Беженцев из Европы — истощенной, разрушенной и раздираемой абсурдной идеологической борьбой, которая привела ее на порог кровавой бойни, каких еще не видела история, — ждали нефть, железо, бокситы, золото, алмазы, сельское хозяйство, животноводство, рыболовство и огромные неосвоенные территории.
Начался бурный рост Каракаса и Маракайбо, города нефти; Валенсия и Маракай постепенно превращались в крупные промышленные центры; Льянос, регион преимущественно животноводческий, приобщался к цивилизации, а Гвиана, таинственный мир золота и алмазов, словно магнит, притягивала к себе всех, кто покинул перенаселенный, старый и мрачный континент, мечтая расширить горизонты.

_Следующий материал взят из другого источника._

/-- JR to a word out of the program raises BOUNDS at the branch. -/
theorem exec_jr_outside {s : State} {t : Nat} {w : GWord}
    (hr : s.head.takesEffect t (w.common 0x12) (w.rd = 0 && w.rb = 0 && w.fn = 0 && w.imm = 0) .O [w.ra.toNat] = true)
    (ha : ((s.head.thread t).reg w.ra.toNat).toNat % 8 = 0)
    (hp : (s.head.thread t).outside ((s.head.thread t).reg w.ra.toNat) = true) :
    exec (.jr t w) s = .next (s.issued t (w.common 0x12)
      (.trap (s.head.fetched t) .bounds (some ((s.head.thread t).reg w.ra.toNat)))) := by
  have he : exec (.jr t w) s = execJr t w s := rfl
  rw [he, execJr, run_issue_takesEffect s _ hr]
  simp only [ha, ne_eq, not_true_eq_false, if_false, jumpTo_outside _ hp]

/-! ## The statement -/

/-- Settles O8: the bound by `outside`, the last word by where `moveTo` leaves the thread, the branches by what each does out of the
program. -/
theorem programCounter : Obligations.ProgramCounter := by
  intro h t x w hx
  refine ⟨inside_iff_of_buf hx, fun hb hr pc => ⟨fun hpc => ?_, fun hpc => ?_⟩, ?_⟩
  · rw [moveTo_outside hr ((outside_iff_of_buf hb pc).mpr hpc)]
  · rw [moveTo_inside hr ((inside_iff_of_buf hb pc).mpr hpc)]
    exact ⟨hr, rfl⟩
  · rintro s rfl
    have out : ∀ pc : Word, 8 * (s.head.thread t).len ≤ pc.toNat → (s.head.thread t).outside pc = true :=
      fun pc => (outside_iff_of_buf hx pc).mpr
    exact ⟨fun hpc => ⟨fun hr => exec_br_outside hr (out _ hpc), fun hr => exec_call_outside hr (out _ hpc)⟩,
      fun hpc ha hr => exec_jr_outside hr ha (out _ hpc)⟩

end Sys2Proof.Machine
end

section
/-! PROOFS. The reflected 32-bit CRCs (R194): the register before the final inversion, what one more byte does to it, its width, and the
statement about CRC-32C. -/

namespace Sys2Proof.Machine

/-! ## The register of a reflected CRC -/

/-- Undoing the final inversion gives the register. -/
theorem crcR32_xor_ones (p : Nat) (l : List Byte) : crcR32 p l ^^^ 0xFFFFFFFF = l.foldl (crcByte p) 0xFFFFFFFF :=
  Nat.xor_xor_cancel_right _ _

/-- A further byte goes through the register that the bytes before it left. -/
theorem crcR32_append_byte (p : Nat) (l : List Byte) (b : Byte) :
    crcR32 p (l ++ [b]) ^^^ 0xFFFFFFFF = crcByte p (crcR32 p l ^^^ 0xFFFFFFFF) b := by
  rw [crcR32_xor_ones, crcR32_xor_ones, List.foldl_concat]

/-! ## Its width -/

/-- A step of one bit keeps the register within 32 bits, where the polynomial is. -/
theorem crcStep_lt {p c : Nat} (hp : p < 2 ^ 32) (hc : c < 2 ^ 32) : crcStep p c < 2 ^ 32 := by
  have half : c / 2 < 2 ^ 32 := (Nat.div_le_self c 2).trans_lt hc
  unfold crcStep
  split
  · exact Nat.xor_lt_two_pow half hp
  · exact half

/-- A byte keeps the register within 32 bits. -/
theorem crcByte_lt {p c : Nat} (b : Byte) (hp : p < 2 ^ 32) (hc : c < 2 ^ 32) : crcByte p c b < 2 ^ 32 :=
  foldl_keeps (· < 2 ^ 32) _ (fun _ _ => crcStep_lt hp) _ _
    (Nat.xor_lt_two_pow hc (b.isLt.trans (by decide)))

/-- A reflected 32-bit CRC has 32 bits. -/
theorem crcR32_lt {p : Nat} (hp : p < 2 ^ 32) (l : List Byte) : crcR32 p l < 2 ^ 32 :=
  Nat.xor_lt_two_pow (foldl_keeps (· < 2 ^ 32) _ (fun _ b => crcByte_lt b hp) l _ (by decide)) (by decide)

/-! ## The statement -/

/-- The check value of CRC-32C, over the ASCII bytes "123456789". -/
theorem crc32c_check : crc32c [0x31, 0x32, 0x33, 0x34, 0x35, 0x36, 0x37, 0x38, 0x39] = 0xE3069283 := by decide +kernel

/-- The two forms of the polynomial are each other's bits in reverse. -/
theorem crc32c_poly_reflected : ∀ k, k < 32 → Nat.testBit 0x1EDC6F41 k = Nat.testBit 0x82F63B78 (31 - k) := by decide

/-- Settles O38: the check value and the polynomial by evaluation, the initial value and a further byte by the register before the final
inversion, the bound by its width. -/
theorem crc32c_holds : Obligations.Crc32c :=
  ⟨crc32c_check, crcR32_xor_ones _ [], crc32c_poly_reflected, crcR32_append_byte _, crcR32_lt (by decide)⟩

end Sys2Proof.Machine
end

section
/-! PROOFS. Register writes: the record of an access and of a setting leave the register file and the volumes as they are, what a
refused write answers, and what a settable field holds after a write. -/

namespace Sys2Proof.Machine

/-! ## What records leave unchanged -/

/-- Two heads have the same register file and the same volumes. -/
structure Head.sameFiles (k h : Head) : Prop where
  regs : k.regs = h.regs
  vols : k.vols = h.vols

theorem Head.sameFiles.refl (h : Head) : h.sameFiles h := ⟨rfl, rfl⟩

theorem Head.sameFiles.trans {h k j : Head} (hjk : j.sameFiles k) (hkh : k.sameFiles h) : j.sameFiles h :=
  ⟨hjk.regs.trans hkh.regs, hjk.vols.trans hkh.vols⟩

/-- The stored fields are read from the register file alone. -/
theorem Head.sameFiles.cfg {h k : Head} (hk : k.sameFiles h) (r : Reg) (i hi lo : Nat) : k.cfg r i hi lo = h.cfg r i hi lo := by
  simp only [Head.cfg, Head.stored, hk.regs]

/-- A volume is read from the volumes alone. -/
theorem Head.sameFiles.vol {h k : Head} (hk : k.sameFiles h) (n : Nat) : k.vol n = h.vol n := by
  simp only [Head.vol, hk.vols]

theorem setRcd_sameFiles (h : Head) (r : Recorder) : (h.setRcd r).sameFiles h := ⟨rfl, rfl⟩

theorem draw_sameFiles (h : Head) (r n : Nat) (con : Option Nat) : (h.draw r n con).sameFiles h := by
  cases con <;> exact ⟨rfl, rfl⟩

theorem wire_sameFiles (h : Head) (chan : Nat) (fs : List (Nat × PlFrame)) : (h.wire chan fs).sameFiles h := by
  unfold Head.wire
  split
  · exact foldl_keeps (·.sameFiles h) (fun k f => k.emit (.pl (f.2.bytes chan f.1) f.2))
      (fun _ _ hk => ⟨hk.regs, hk.vols⟩) fs h (.refl h)
  · exact .refl h

/-- A mirrored frame changes the link and the budgets, and what is on the wire. -/
theorem mirror_sameFiles (h : Head) (f : PlFrame) : (h.mirror f).1.sameFiles h := by
  unfold Head.mirror
  split
  · exact (wire_sameFiles _ _ _).trans ((draw_sameFiles _ _ _ _).trans ⟨rfl, rfl⟩)
  · exact .refl h

theorem record_sameFiles (h : Head) (r : PRec) : (h.record r).1.sameFiles h := mirror_sameFiles h _

theorem volNumber_sameFiles (h : Head) : h.volNumber.1.sameFiles h := by
  unfold Head.volNumber
  extract_lets
  split
  · exact setRcd_sameFiles _ _
  · split
    · exact (setRcd_sameFiles _ _).trans ((record_sameFiles _ _).trans ⟨rfl, rfl⟩)
    · exact setRcd_sameFiles _ _

theorem newRecord_sameFiles (h : Head) (e : Event) : (h.newRecord e).sameFiles h := by
  unfold Head.newRecord
  extract_lets
  split
  · exact (setRcd_sameFiles _ _).trans (volNumber_sameFiles h)
  · split
    · exact setRcd_sameFiles _ _
    · split <;> exact setRcd_sameFiles _ _

theorem event_sameFiles (h : Head) (code sev slot srck srci a0 a1 a2 : Nat) :
    (h.event code sev slot srck srci a0 a1 a2).sameFiles h := by
  unfold Head.event
  extract_lets
  split
  · split
    · exact setRcd_sameFiles _ _
    · exact newRecord_sameFiles h _
  · exact newRecord_sameFiles h _

theorem audit_sameFiles (h : Head) (slot : Nat) (queue : Option Nat) (action status : Nat) (refused : Bool) :
    (h.audit slot queue action status refused).sameFiles h := by
  cases queue <;> exact event_sameFiles h _ _ _ _ _ _ _ _

/-- The record of a register access (R418) is an event at most. -/
theorem auditReg_sameFiles (h : Head) (c : Caller) (d : RegDef) (i : Nat) (s : Status) (refused : Bool) :
    (h.auditReg c d i s refused).sameFiles h := by
  unfold Head.auditReg
  split
  · exact audit_sameFiles h _ _ _ _ _
  · exact .refl h

/-! ## What a write answers -/

/-- A check that fails answers INVALID or TIER, never OK. -/
theorem writeCheck_ne_ok (h : Head) (c : Caller) (d : RegDef) (i : Nat) (v : Word) : h.writeCheck c d i v ≠ some .ok := by
  unfold Head.writeCheck
  dsimp only
  split_ifs <;> simp only [ne_eq, Option.some.injEq, reduceCtorEq, not_false_eq_true]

Приезжие — в основном русские, но также венгры, поляки и чехи, — словно мухи на мед, устремлялись в Сьюдад-Боливар: их манили нехоженые дикие края, в реках которых было полно золота и алмазов.
Как только распространялся слух о новом месторождении золота или алмазов, золотоискатели — в большинстве своем неопытные новички — начинали стекаться туда со всех сторон, вооружившись лопатами и решетами для просеивания земли. Вслед за ними прибывали торговцы, как правило, вместе с толпами проституток, и в мгновение ока вырастал нехитрый лагерь старателей, который чаще всего существовал каких-нибудь пару месяцев, прежде чем жила истощалась.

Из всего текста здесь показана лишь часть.